José León Bernal (born 3 February 1995) is a Spanish professional footballer who plays for CD Tenerife. Mainly a central defender, he can also play as a defensive midfielder.

==Football career==
===Real Madrid===
In 2004, aged seven, León joined Real Madrid's youth academy from local CD Aviación. He made his senior debut in the 2013–14 season, playing 17 games for the C-team in the Segunda División B.

On 25 May 2014, León made his professional debut, coming on as a second-half substitute in a 0–2 loss at Córdoba CF in the Segunda División. On 31 August 2016, he was loaned to Cultural y Deportiva Leonesa for one year.

===Rayo Vallecano===
On 25 August 2018, León signed a two-year contract with La Liga side Rayo Vallecano. However, aged 23 and registered in the B-team, he could not play for either side.

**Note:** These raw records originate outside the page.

-- ==== Sys2Proof/Machine/ControlFlow.lean ====
section
/-! DEFINITION. Control transfer: 00EE 1NNN 2NNN 3XNN 4XNN 5XY0 9XY0 BNNN (41_control_flow.md). -/

namespace Sys2Proof.Machine

/-- `00EE`, return: pop the address of the call and resume behind it, or `InvalidStackOperation(underflow)` (R131). -/
def exec00EE (s : State) : Host.Outcome State Fault Refusal :=
  match s.pop? with
  | some (a, t) => .next (t.jump (a + 2#16))
  | none => .next (s.takeFault (.invalidStackOperation .underflow s.pc))

/-- `1NNN`, jump (R132). -/
def exec1NNN (nnn : BitVec 12) (s : State) : Host.Outcome State Fault Refusal :=
  .next (s.jump (immNNN nnn))

/-- `2NNN`, call: push the address of this instruction and jump, or `InvalidStackOperation(overflow)` (R133). -/
def exec2NNN (nnn : BitVec 12) (s : State) : Host.Outcome State Fault Refusal :=
  match s.push? s.pc with
  | some t => .next (t.jump (immNNN nnn))
  | none => .next (s.takeFault (.invalidStackOperation .overflow s.pc))

/-- `3XNN`, skip if `V[X] = NN` (R134). -/
def exec3XNN (x : Reg) (nn : Byte) (s : State) : Host.Outcome State Fault Refusal :=
  .next (s.skipIf (s.readV x == nn))

/-- `4XNN`, skip if `V[X]` differs from `NN` (R135). -/
def exec4XNN (x : Reg) (nn : Byte) (s : State) : Host.Outcome State Fault Refusal :=
  .next (s.skipIf (s.readV x != nn))

/-- `5XY0`, skip if `V[X] = V[Y]` (R136). -/
def exec5XY0 (x y : Reg) (s : State) : Host.Outcome State Fault Refusal :=
  .next (s.skipIf (s.readV x == s.readV y))

/-- `9XY0`, skip if `V[X]` differs from `V[Y]` (R137). -/
def exec9XY0 (x y : Reg) (s : State) : Host.Outcome State Fault Refusal :=
  .next (s.skipIf (s.readV x != s.readV y))

/-- `BNNN`, jump to `NNN + V[0]`, not reduced to 12 bits (R138). -/
def execBNNN (nnn : BitVec 12) (s : State) : Host.Outcome State Fault Refusal :=
  .next (s.jump (immNNN nnn + zextV (s.readV 0)))

end Sys2Proof.Machine
end

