-- ==== Sys2Proof/Machine/Cycle.lean ====
section
/-! DEFINITION. The cycle (fetch, decode, execute, commit, timers, notify) and the sequencer that performs it
(40_cycle.md R110, R117, R120; 60_exceptions.md R226 to R230). -/

namespace Sys2Proof.Machine

/-- What follows the execute stage: after a fault nothing, else the timers and the strobes (R110, R116, R117, R119). -/
def State.finishCycle (s : State) : State := if s.fault.isSome then s else s.tickTimers.notify

/-- Execute a decoded instruction and finish the cycle (R110 steps 3 to 6). -/
def executeStage (i : Instr) (s : State) : Host.Outcome State Fault Refusal :=
  match exec i s with
  | .next t => .next t.finishCycle
  | .fault r => .fault r
  | .refused r => .refused r

/-- One cycle (R110): a fault in fetch or decode is taken like one in execute (R117, R205). -/
def cycle (s : State) : Host.Outcome State Fault Refusal :=
  match s.fetch with
  | .error f => .next (s.takeFault f)
  | .ok op =>
    match decodeWord op with
    | none => .next (s.takeFault (.unknownOpcode op s.pc))
    | some i => executeStage i s

/-- The condition under which a cycle is performed (R120). -/
def State.cycleEnabled (s : State) : Bool :=
  s.initialized && s.running && !s.paused && !s.resetPending && s.fault.isNone

/-- A pending reset is honoured at the top of the loop, once the machine is not paused (R228). -/
def State.resetDue (s : State) : Bool := s.running && !s.paused && s.resetPending

/-- The sequencer at a cycle boundary: the pending reset, or a cycle, or nothing (R120, R228, R230). -/
def sequencer (s : State) : Host.Outcome State Fault Refusal :=
  if s.resetDue then .next s.honourReset
  else if s.cycleEnabled then cycle s
  else .next s

end Sys2Proof.Machine
end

In February 2019, León joined Swedish side AFC Eskilstuna on loan until June. On 29 August, after making no appearances for Rayo, he terminated his contract with Rayo.

===Fuenlabrada===
On 30 August 2019, free agent León agreed to a one-year deal with CF Fuenlabrada, also in the second division. He made his debut for the club on 1 October, starting in a 0–1 loss at CD Numancia, and contributed with 21 matches overall during the season.

===Alcorcón===
On 20 September 2020, León signed for AD Alcorcón, still in division two. He became a regular starter for the club, and scored his first professional goal on 20 December by netting his team's second in a 2–1 home win over FC Cartagena.

===Tenerife===
On 20 June 2021, León agreed to a two-year contract with fellow second level side CD Tenerife.